Economists are hotly debating whether or not we’re in a recession, but we know one thing for certain: times are tough for online retailers regardless of the academic definition. According to Consensus Economics, the US economy is likely to grow by just 0.2% in the next year, the third lowest since 1989. Moreover, inflation hit 9% in June and only slightly fell to 7.7% in October, way above the Fed’s preferred rate of 2%.
Meanwhile, the consumer price index is very high, largely thanks to high fuel prices as part of the fallout of the Russian invasion of Ukraine; consumer sentiment has been falling all year; and NFIB’s small business optimism index has been below its 48-year average for ten months now.
All of this creates an especially difficult environment for ecommerce businesses. Ecommerce has always been highly competitive, but became even more so after the pandemic-driven booms, which prompted more businesses to move online and new home businesses to emerge. History shows that people spend less during periods of high inflation, compare prices on every item, and cut spending on “extras” when they feel the pinch. Additionally, a smaller pool of customers increases rivalry between sellers.
Yet, there are still ways for ecommerce businesses to succeed during an economic downturn. That said, here are five ways to better position your online store for growth during a recession.
Optimize Cash Flow Management
Cash is the lifeblood of commerce, and ecommerce is no exception. You need liquid funds to order products, finance marketing campaigns, remunerate your employees, pay shipping partners, etc. Even if business is generally good, a few months of poor cash flow could wipe out your company, and an economic downturn means that a few tough months are more likely to occur.

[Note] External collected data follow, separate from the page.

/-! ### Scrubbing and the intake (R28, R35) -/

/-- An uncorrectable word of the reserved area of SRAM is state of the block that keeps it there: TMC, FRC and Shoal, or the exchange descriptors, whose
block has no page (R34, R41). That block reports it and is aborted (R22). Which word is whose the spec does not give: free. -/
def reservedBad (d : Dev) (h : HalfId) (a : Nat) : Dev :=
  if a < 0x08080000 then
    let r := d.fresh
    match r.1.toNat % 4 with
    | 0 => (r.2.err (ctl .tmc h) cECC).abortBlk (ctl .tmc h)
    | 1 => (r.2.err (ctl .frc h) cECC).abortBlk (ctl .frc h)
    | 2 => (r.2.err (ctl .shl h) cECC).abortBlk (ctl .shl h)
    | _ => r.2
  else d

/-- An error found in a word of SRAM, and what it means for the block whose word it is (R22, R35). -/
def sramHit (d : Dev) (h : HalfId) (a : Nat) (ue : Bool) : Dev :=
  let d := d.sramFound h a ue
  if ue then d.reservedBad h a else d

/-- A pass of the scrubber over one memory: corrected and uncorrectable words as found, and the words known to hold an uncorrectable error. -/
def scrub (d : Dev) (m : Option HalfId) (ces ues : List Nat) : Dev :=
  match m with
  | some h =>
    let inS (a : Nat) : Bool := decide (0x08000000 ≤ a ∧ a < 0x08800000)
    let bad := (d.hlf h).bad
    let d := (ces.filter inS).foldl (fun d a => d.sramHit h a false) d
    (bad ++ (ues.filter (fun a => inS a && !bad.contains (a / 4 * 4)))).foldl (fun d a => d.sramHit h a true) d
  | none =>
    let bad := d.mbad
    let d := ces.foldl (fun d a => d.mramFound a false none) d
    (bad ++ (ues.filter (fun a => !bad.contains (a / 4 * 4)))).foldl (fun d a => d.mramFound a true none) d

/-- A record as a block posts it (R28, R476, R477): at most 4,072 payload bytes, of a class that is written. -/
def siltPost (d : Dev) (src page mid priv cls code detail : Nat) (payload : List Nat) : Dev :=
  if payload.length > 4072 ∨ cls ≥ 0xC then d
  else d.post ⟨d.now, 0, payload.length, cls, code, src, page, mid, priv, detail, payload⟩

/-! ### The host link (R522 to R525) -/

/-- The host link's accesses. -/
def hostW : Who := ⟨0x12, false⟩

/-- The words of a READ: an access that answers with a bus error, or a word not ready within 8 µs, ends the transaction with ERROR. -/
def hstReadGo (late : Option Nat) (acc : List Word) : Dev → List (Nat × Nat) → Dev
  | d, [] => { d with resp := ⟨acc, false, 0⟩ }
  | d, (i, a) :: r =>
    if late = some i then { d with resp := ⟨acc, true, cTIMEOUT⟩ }
    else
      let d := d.busRead hostW a 4
      if d.resp.busErr then { d with resp := ⟨acc, true, d.resp.code⟩ } else hstReadGo late (acc ++ d.resp.words) d r

/-- Addresses of the words of a transaction. -/
def hstAddrs (a n : Nat) (fix : Bool) : List (Nat × Nat) := (List.range n).map (fun i => (i, if fix then a else (a + 4 * i) % 2 ^ 32))

/-- READ and READ_FIX of `n` words. -/
def hstRead (d : Dev) (a n : Nat) (fix : Bool) (late : Option Nat) : Dev :=
  if !d.hostOn then d
  else
    let d := d.hstCount
    if a % 4 ≠ 0 then d.hstProto a else hstReadGo late [] d (hstAddrs a n fix)

/-- The words of a WRITE in order: a word whose access fails, or whose write is refused for privilege, ends the transaction (R524). -/
def hstWriteGo : Dev → List (Nat × Nat) → Dev
  | d, [] => d.ans []
  | d, (a, v) :: r =>
    let p := shp .hst
    let d := d.busWrite hostW a 4 v
    let c := d.resp.code
    if d.resp.busErr || c == cPRIV then
      ((((d.put p HST.STATUS_WR_ERR 1).put p HST.STATUS_WR_CODE c).put p HST.WR_FAIL_ADDR a).stat p 0).nak [] c
    else hstWriteGo d r

/-- WRITE and WRITE_FIX of `n` words, of which `ws` arrived whole. -/
def hstWrite (d : Dev) (a n : Nat) (fix : Bool) (ws : List Nat) : Dev :=
  let p := shp .hst
  if !d.hostOn then d
  else
    let d := d.hstCount
    if a % 4 ≠ 0 then d.hstProto a
    else if n > d.get p HST.STATUS_WR_FREE then ((d.put p HST.STATUS_FULL 1).err p cHST_FULL (a % 65536)).nak [] cHST_FULL
    else hstWriteGo d ((hstAddrs a ws.length fix).map (fun x => (x.2, ws.getD x.1 0)))

end Dev

/-! ### Meanings -/

def execRegisterWrite (who : Who) (addr : BitVec 64) (bytes : Nat) (data : BitVec 64) (s : State) : Host.Outcome State Fault Refusal :=
  onDev (fun d => d.busWrite who addr.toNat bytes data.toNat) s
def execClearingRead (who : Who) (span : Span) (s : State) : Host.Outcome State Fault Refusal :=
  onDev (fun d => d.busRead who span.addr.toNat span.bytes span.err) s

/-- A write of `ABORT` of the page that holds the address. -/
def execBlockAbort (who : Who) (addr : BitVec 64) (key : BitVec 32) (s : State) : Host.Outcome State Fault Refusal :=
  onDev (fun d => d.busWrite who (addr.toNat / 0x1000 * 0x1000 + HDR.ABORT_KEY.off) 4 key.toNat) s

To stay on top of cash flow, track income and expenses with your bank’s tools, and/or your bookkeeping and accounting software. It’s best to automate cash flow calculations to remove the risks of manual error. Run cash flow forecasts more often than usual; for example, every month instead of every quarter or every year, because economic turbulence can change the picture quickly. 8fig, for example, makes it easy to track all your sources of income and expenses on a product-by-product basis, forecast cash flow in easy to understand visualizations, and tap into working capital when you need it, as you need it.
Right-price your products
Pricing is always challenging. If your competitors are selling the same products for significantly less than you are, you’ll lose customers. But if you lower the price too much, you’ll lose profits. You need to find that sweet spot where your prices are similar to or slightly lower than other sellers, without cutting your profit margin too fine.
This requires keeping an eye on your competitors’ pricing while also monitoring changing market conditions and customer demands. You could do this manually, but it’s a lot of work. Price monitoring tools like Prisync automatically track changes in prices and some of them also adjust your prices for you automatically according to preset rules and algorithms.
Enhance your product feed
Your product feed helps you manage multiple storefronts across the internet without dropping a ball or missing out on an opportunity. It helps you discover which channels are most effective for your business, so you can focus on the right ones.
It’s important to keep your product feed up to date and as detailed as possible to win at SEO. Include enriched product descriptions and clear images and videos, and remove items that are low in stock or non-compliant text that could trip up the feed.
Managing a product feed manually requires a lot of time and effort, and there’s still a risk that you’ll miss items that should be removed or that you’ll fall behind on optimizing SEO and metadata texts, which are critical in giving you an edge over your competition. Feed management tools like Feeditor automate this task so you can focus on business strategy.
Upgrade customer support
In a challenging economic climate, it’s vital to hold on to your existing customers. To do so, you’ll have to be quick to respond whenever and however they get in touch. Consumers know that online businesses collect their data, and they expect better service in exchange. They want your customer support agents to know their identity and purchase history, and expect information to be shared so that they don’t have to repeat themselves.
It’s vital to use customer success software that pushes insights about each customer to the agent, so they have the relevant data at their fingertips. Your goal is to enable customers to have one seamless conversation across channels and agents. Tools like HubSpot help share data, prevent duplicate replies from two agents working on the same ticket, and build a self-serve knowledge base. HubSpot includes a chatbot builder for faster response times.
Introduce (or improve) a loyalty program
Another way to keep customers shopping at your online store is to run a loyalty program. Customers love rewards programs, as long as the rules are transparent, and they don’t require them to complete a long and complex registration form.
Your loyalty program doesn’t have to involve big discounts; you could offer exclusive early access to hot items, faster shipping, free returns, and more. Choose which type of program you’ll run, like points-based or tiered; make it smooth for customers to join; and ensure your loyalty program integrates with checkout so they can spend their points or discounts easily. Tools like Smile.io assist you in setting up and managing all aspects of your loyalty program.
Keep profits up even when the economy is down
Your ecommerce business can survive, and even thrive, despite a turbulent economic climate. By finding your pricing sweet spot, keeping an eye on cash flow, and upgrading post-purchase support and rewards, you can attract new customers and retain existing ones, regardless of market conditions. That way, you can set your ecommerce business up for growth even in a recession.